# Kirby Puckett



## drobe5150 (Jan 21, 2005)

one of the best players of my generation, i loved watching him play.

r.i.p. kirby puckett

darrel


----------



## Katrina (Dec 16, 2004)

thats sad indeed.
RIP Kirby


----------



## Y-Guy (Jan 30, 2004)

Sad day for baseball.


----------



## Bull Elk (Feb 28, 2005)

I was at game 6 of the 1991 World Series and he was amazing. This was one of the few ball players that actually had other ball players asking him for an autograph at the All-Star games.
RIP - "KIR-beeeeeeeeee PUCK-it."


----------



## HootBob (Apr 26, 2004)

That is truely sad
RIP Kirby

Don


----------



## shake1969 (Sep 21, 2004)

He will be missed.

Of all the HOFs, he was the second youngest to die.

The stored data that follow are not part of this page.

-- ==== Sys2Proof/Machine/RegMap.lean ====
section
/-! DEFINITION. The register map of BAR0 (R478 to R494): for every register its offset, its array
strides, its reset value (R480 to R494) and, field by field, the access code (R15) and the range
(R175) the chapters' field tables state; the pairs of fields that must stand in order (R175). -/

namespace Sys2Proof.Machine

/-- The access codes of R15. -/
inductive Acc
  | ro | rw | rwl | w1c | w1s | wo
  deriving DecidableEq, Repr

/-- One field of a register: its lowest bit, its width, its access code, its stated range. -/
structure FieldSpec where
  lo : Nat
  w : Nat
  acc : Acc
  min : Nat
  max : Nat
  deriving DecidableEq, Repr

/-- One row of the map: `n1` by `n2` registers, at `base + s1 * i + s2 * j`; `orders` names pairs of
fields (by their place in `fields`) of which the first must stay below the second (R175). -/
structure RegSpec where
  base : Nat
  n1 : Nat
  s1 : Nat
  n2 : Nat
  s2 : Nat
  reset : Nat
  fields : List FieldSpec
  orders : List (Nat × Nat)
  deriving DecidableEq, Repr

/-- A field as the meanings name it: the register's BAR0 offset, the lowest bit, the width. -/
structure Field where
  addr : Nat
  lo : Nat
  w : Nat
  deriving DecidableEq, Repr

def regsSys : List RegSpec := [
  -- SYS_ID
  ⟨0x0, 1, 0x4, 1, 0x4, 0x195124B7,
   [⟨28, 4, .ro, 0, 15⟩, ⟨12, 16, .ro, 0, 65535⟩, ⟨1, 11, .ro, 0, 2047⟩, ⟨0, 1, .ro, 0, 1⟩], []⟩,
  -- SYS_CAPS
  ⟨0x4, 1, 0x4, 1, 0x4, 0x10AB6801,
   [⟨28, 4, .ro, 0, 15⟩, ⟨22, 2, .ro, 0, 3⟩, ⟨20, 2, .ro, 0, 3⟩, ⟨18, 2, .ro, 0, 3⟩, ⟨17, 1, .ro, 0, 1⟩, ⟨16, 1, .ro, 0, 1⟩, ⟨15, 1, .ro, 0, 1⟩, ⟨8, 7, .ro, 0, 127⟩, ⟨0, 8, .ro, 0, 255⟩], []⟩,
  -- SYS_ID_SN
  ⟨0x8, 1, 0x4, 1, 0x4, 0x0,
   [⟨0, 32, .ro, 0, 4294967295⟩], []⟩,
  -- SYS_SHELF_STATE
  ⟨0x10, 1, 0x4, 1, 0x4, 0x1,
   [⟨8, 8, .ro, 0, 255⟩, ⟨5, 1, .ro, 0, 1⟩, ⟨4, 1, .ro, 0, 1⟩, ⟨0, 3, .ro, 0, 7⟩], []⟩,
  -- SYS_EVT
  ⟨0x14, 1, 0x4, 1, 0x4, 0x0,
   [⟨1, 1, .w1c, 0, 1⟩, ⟨0, 1, .w1c, 0, 1⟩], []⟩,
  -- SYS_CONN_STATUS
  ⟨0x20, 1, 0x4, 1, 0x4, 0x800000,
   [⟨23, 1, .ro, 0, 1⟩, ⟨22, 1, .ro, 0, 1⟩, ⟨21, 1, .ro, 0, 1⟩, ⟨20, 1, .ro, 0, 1⟩, ⟨18, 2, .ro, 0, 3⟩, ⟨16, 2, .ro, 0, 3⟩, ⟨14, 2, .ro, 0, 3⟩, ⟨12, 2, .ro, 0, 3⟩, ⟨10, 2, .ro, 0, 3⟩, ⟨8, 2, .ro, 0, 3⟩, ⟨4, 4, .ro, 0, 15⟩, ⟨0, 4, .ro, 0, 15⟩], []⟩,
  -- SYS_CONN_CHG
  ⟨0x24, 1, 0x4, 1, 0x4, 0x0,
   [⟨23, 1, .w1c, 0, 1⟩, ⟨22, 1, .w1c, 0, 1⟩, ⟨21, 1, .w1c, 0, 1⟩, ⟨20, 1, .w1c, 0, 1⟩, ⟨18, 2, .w1c, 0, 3⟩, ⟨16, 2, .w1c, 0, 3⟩, ⟨14, 2, .w1c, 0, 3⟩, ⟨12, 2, .w1c, 0, 3⟩, ⟨10, 2, .w1c, 0, 3⟩, ⟨8, 2, .w1c, 0, 3⟩, ⟨4, 4, .w1c, 0, 15⟩, ⟨0, 4, .w1c, 0, 15⟩], []⟩,
  -- SYS_IRQ_SUM
  ⟨0x30, 1, 0x4, 1, 0x4, 0x0,
   [⟨0, 30, .ro, 0, 1073741823⟩], []⟩]
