-- ==== Sys2Proof/Machine/Fields.lean ====
section
/-! DEFINITION. The registers and fields by the names the spec gives them (R480 to R494 for the
addresses; the field tables of each chapter for the bits). A register of an array takes its index,
a field of it too. -/

namespace Sys2Proof.Machine
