-- ==== Sys2Proof/Machine/BlocksFab.lean ====
section
/-! DEFINITION. The state of the blocks of the module, part 3: the Turpor fabric and the Larkspur dies.
Plain data. -/

namespace Sys2Proof.Machine

/-! ### Turpor (R304 to R340) -/

/-- An entry of the alarm queue (R319, R320). -/
structure Alarm where
  code : Nat
  cls : Nat
  reps : Nat
  seq : Nat
  time : Nat
  detail : List Byte
  deriving DecidableEq, Repr

/-- A sender's window of control sequence numbers (R310): INC, the highest SEQ accepted, and the bitmap
of the 64 below it. -/
structure RxWin where
  src : Nat
  inc : Nat
  high : Nat
  marks : Nat
  deriving DecidableEq, Repr

/-- Timing of one path (R314, R315), in 1/256 tick. -/
structure PathSt where
  /-- The smallest t_rx − TX_TIME of the block in progress, and its offset sample. -/
  best : Option (Int × Int) := none
  /-- The last two offset estimates, newest first. -/
  ests : List Int := []
  delay : Option Int := none
  delayAt : Nat := 0
  /-- TX_TIME and receive stamp of the last SYNC, and the DELAY_REQ that waits for its answer. -/
  lastSync : Option (Int × Int) := none
  req : Option (Nat × Int) := none
  /-- The last frame in which a SYNC arrived on the path. -/
  heard : Option Nat := none
  /-- A new hall lead's delay is to be measured (R315). -/
  measure : Bool := false
  /-- The path's link is lost: nothing is sent on it (R334). -/
  linkLost : Bool := false
  deriving DecidableEq, Repr

/-- What the module keeps of the newest SYNC (R318). -/
structure SyncRec where
  frame : Nat
  src : Nat
  epoch : Nat
  short : Bool
  h : Int
  targets : List Int
  live : Nat
  digest : Nat
  deriving DecidableEq, Repr

/-- What the module keeps of a team's newest TEAM_SUMMARY (R321). Members: TARGET, S, STATE, FLAGS, SOC. -/
structure SummRec where
  frame : Nat
  team : Nat
  src : Nat
  epoch : Nat
  flags : Nat
  live : Nat
  flex : Nat
  load : Int
  hDis : Int
  hChg : Int
  target : Int
  grid : Int
  alarm : Nat
  members : List (Int × Int × Nat × Nat × Nat)
  /-- The frame in which the newest one arrived, late ones too (R311). -/
  heard : Nat
  deriving DecidableEq, Repr

/-- What the module keeps of a member's newest SHARE (R319). -/
structure ShareRec where
  frame : Nat
  member : Nat
  state : Nat
  flags : Nat
  load : Int
  grid : Int
  hDis : Int
  hChg : Int
  hrDelta : Int
  target : Int
  soc : Nat
  digest : Nat
  /-- The frame in which the newest one arrived, late ones too (R311). -/
  heard : Nat
  deriving DecidableEq, Repr

/-- A bulk frame that waits for its window (R337): path and bytes after the Ethernet header. -/
structure BulkOut where
  path : Nat
  dest : Nat
  seq : Nat
  body : List Byte
  deriving DecidableEq, Repr

/-- Turpor. -/
structure Fab where
  alarms : List Alarm := []
  alarmSeq : Nat := 0
  wins : List RxWin := []
  /-- The last control sequence number sent (R310). -/
  seq : Nat := 0
  paths : List PathSt := [{}, {}]
  sync : Option SyncRec := none
  /-- The newest summary of the module's own team that it follows, and every team's newest one. -/
  summ : Option SummRec := none
  summs : List SummRec := []
  shares : List ShareRec := []
  /-- The hall lead's A and H in 10 W, the targets it computed, and the frame of the computation (R323, R324). -/
  a : Option Rat := none
  h : Rat := 0
  targets : List Int := List.replicate 32 0
  hallShort : Nat := 0
  hallLoad : Int := 0
  hallGrid : Int := 0
  hallLive : Nat := 0
  computed : Option Nat := none
  /-- The team lead's closed collection, the frames of ABSORB left, and the flexible set before (R325 to R328). -/
  closed : Option SummRec := none
  absorbLeft : Nat := 0
  lastFlex : Nat := 0
  lastFixed : Nat := 0
  /-- The frame in which this module took the team lead (R325). -/
  office : Nat := 0
  /-- The frame from which lead records may be sent after a firmware start (R331). -/
  listen : Nat := 0
  /-- The frame in which a successor's role starts: hall, team (R331). -/
  starts : List (Option Nat) := [none, none]
  /-- The stand-alone average in 10 W (R307). -/
  saAvg : Option Rat := none
  /-- Load and grid draw, watt: the sums of the frame in progress, and the last frame's means (R319). -/
  accFrame : Nat := 0
  accLoad : Rat := 0
  accGrid : Rat := 0
  accN : Nat := 0
  prevLoad : Rat := 0
  prevGrid : Rat := 0
  /-- A time step due at the next frame boundary, 1/256 tick (R317). -/
  stepDue : Option Int := none
  /-- DELAY_REQs of this frame: sender, path, SEQ, receive stamp (R315). -/
  reqs : List (Nat × Nat × Nat × Int) := []
  /-- SUCC_DIGEST of the newest accepted SYNC (R331). -/
  digest : Option Nat := none
  /-- The frame in which a lead lost its role to a winning record: hall, team (R332). -/
  ends : List (Option Nat) := [none, none]
  /-- What is left of the offset to steer away, and the part of a tick steered so far, in 1/1,280,000 tick (R314). -/
  steer : Int := 0
  steered : Int := 0
  /-- Bulk frames that wait (R337), and the other modules' bulk chunks taken in this window. -/
  bulk : List BulkOut := []
  deriving DecidableEq, Repr

/-! ### Larkspur (R341 to R409) -/

/-- A running or faulted thread: its registers that are not 0, its sticky flags, its fault (R348, R359). -/
structure LThr where
  die : Nat
  core : Nat
  thr : Nat
  regs : List (Nat × Word) := []
  nv : Bool := false
  ovf : Bool := false
  uf : Bool := false
  faulted : Bool := false
  /-- The seed of its generator, and the numbers drawn (R358, R389). -/
  seed : Nat := 0
  draws : Nat := 0
  deriving DecidableEq, Repr

/-- One accumulator set of one matrix engine (R349, R351). kind: 0 FP32 patterns, 1 INT32, 2 Q2.62 sums. -/
structure LAcc where
  die : Nat
  core : Nat
  engine : Nat
  set_ : Nat
  kind : Nat
  cells : List Int
  deriving DecidableEq, Repr

/-- A fetched command of a queue (R383) and the submission head after it. -/
structure LCmd where
  op : Nat
  flags : Nat
  entry : Nat
  tag : Nat
  image : Nat
  mask : Nat
  arg : Nat
  seed : Nat
  timeout : Nat
  threads : Nat
  head : Nat
  /-- Elapsed time of its fetch. -/
  born : Nat
  deriving DecidableEq, Repr

/-- A job that runs (R384, R390). -/
structure LJob where
  die : Nat
  q : Nat
  cmd : LCmd
  start : Nat
  /-- Its threads have started; before that it waits for its cores to wake. -/
  started : Bool
  /-- Threads that faulted, with the first fault's cause, core, thread, address. -/
  faulted : Nat := 0
  cause : Nat := 0
  core : Nat := 0
  thread : Nat := 0
  addr : Nat := 0
  nv : Bool := false
  ovf : Bool := false
  uf : Bool := false
  deriving DecidableEq, Repr

/-- A hardware queue: commands fetched and not finished, in ring order; the phase of the next completion;
completions held for ring space (R386, R387). -/
structure LQueue where
  waiting : List LCmd := []
  /-- WAKE and SLEEP commands in effect that wait for their cores. -/
  acts : List LCmd := []
  phase : Bool := true
  held : List (List Byte × Bool) := []
  deriving DecidableEq, Repr

/-- What a logical core's register does not show: its own gate (R392), the IMAGE_ID last loaded, the state
before COPYING, the elapsed time it entered its state. -/
structure LCore where
  gate : Bool := false
  image : Option Nat := none
  before : Nat := 0
  since : Nat := 0
  /-- The spare that a copy fills. -/
  spare : Nat := 0
  deriving DecidableEq, Repr

/-- A die: its junction is above the limit of 0x050A, so its cap is 0 W (R417). -/
structure LDie where
  hot : Bool := false
  /-- Since when HOST_DUTY stands at 0, and since when CAP_EFF exceeds the estimate by 20 % (R362). -/
  zeroSince : Option Nat := none
  coolSince : Option Nat := none
  /-- The host queue that the weighted round robin served last, and its serves left (R388). -/
  rrQueue : Nat := 63
  rrLeft : Nat := 0
  deriving DecidableEq, Repr

/-- A tiering channel's copy (R367, R368). -/
structure LTier where
  active : Bool := false
  src : Nat := 0
  dst : Nat := 0
  len : Nat := 0
  dirty : List Nat := []
  deriving DecidableEq, Repr

/-- A weight slot of the system region: empty, or its generation and the length of the weights, whose bytes
stand at the slot's address (R396, R400). -/
structure LWeights where
  present : Bool := false
  gen : Nat := 0
  len : Nat := 0
  deriving DecidableEq, Repr

/-- Training (R398 to R401). pend: requests that wait for a burst's end, in order: 1 EXPORT, 2 INSTALL. -/
structure LTrain where
  live : LWeights := {}
  previous : LWeights := {}
  candidate : LWeights := {}
  modelId : Nat := 0
  burst : Bool := false
  /-- Cores of the burst: die and core. -/
  cores : List (Nat × Nat) := []
  pend : List Nat := []
  /-- The partition reloads, an EXPORT copies, an installed blob is evaluated. -/
  reload : Bool := false
  exporting : Bool := false
  /-- XFER of the EXPORT in progress (R401). -/
  xferAt : Nat := 0
  evaluating : Bool := false
  deriving DecidableEq, Repr

/-- One direction of a fleet round (R402, R403): 0 forward on Near, 1 backward on Off. -/
structure LDir where
  /-- Segments of FP32 words, with each chunk's COUNT. -/
  data : List (List Word) := []
  counts : List (List Nat) := []
  /-- Phase 0 reduce-scatter, 1 all-gather, 2 ended; step and chunk next sent. -/
  phase : Nat := 2
  step : Nat := 0
  chunk : Nat := 0
  /-- Chunks received and not yet used: phase, step, chunk, COUNT, words. -/
  inbox : List (Nat × Nat × Nat × Nat × List Word) := []
  heard : Bool := false
  deriving DecidableEq, Repr

/-- Fleet training (R402 to R405). -/
structure LFleet where
  round : Nat := 0
  running : Bool := false
  dirs : List LDir := [{}, {}]
  deriving DecidableEq, Repr

/-- Larkspur. -/
structure Lks where
  threads : List LThr := []
  accs : List LAcc := []
  jobs : List LJob := []
  queues : List LQueue := List.replicate 128 {}
  cores : List LCore := List.replicate 128 {}
  dies : List LDie := [{}, {}]
  tiers : List LTier := List.replicate 4 {}
  /-- Memory of undefined content: base, length, the event, and the place of its first byte there. -/
  undef : List (Nat × Nat × Nat × Nat) := []
  /-- Poisoned 64-byte blocks of module memory, by address / 64 (R365). -/
  poison : List Nat := []
  train : LTrain := {}
  fleet : LFleet := {}
  /-- The microsecond record in progress: hint accepted, step event, unannounced, shed abort (R397). -/
  usBits : Nat := 0
  deriving DecidableEq, Repr

end Sys2Proof.Machine
end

Only Lou Gehrig, at 37, was younger than Kirby, 45.


----------



## Oregon_Camper (Sep 13, 2004)

Who couldn't be a Twins fan when Kirby was in his prime? What a great player!

RIP Kirby


----------



## Swanie (Oct 25, 2004)

This is such a sad day for Minnesota -- a huge shrine is starting at the Minneapolis metrodome on Kirby Pucket Avenue. It's hit me hard because I am only a year younger than him -- he was TOO YOUNG to die.


----------



## McBeth (Feb 19, 2005)

As a Tiger's fan I hated to see him come to town, but he was always fun to watch !

He will be missed !

RIP Kirby


----------



## Pakeboy2 (Aug 13, 2005)

RIP Kirby...you will be missed!!!


----------



## NDJollyMon (Aug 22, 2003)

As a born and raised Minnesotan...I loved Kirby too.

May he rest in peace.


----------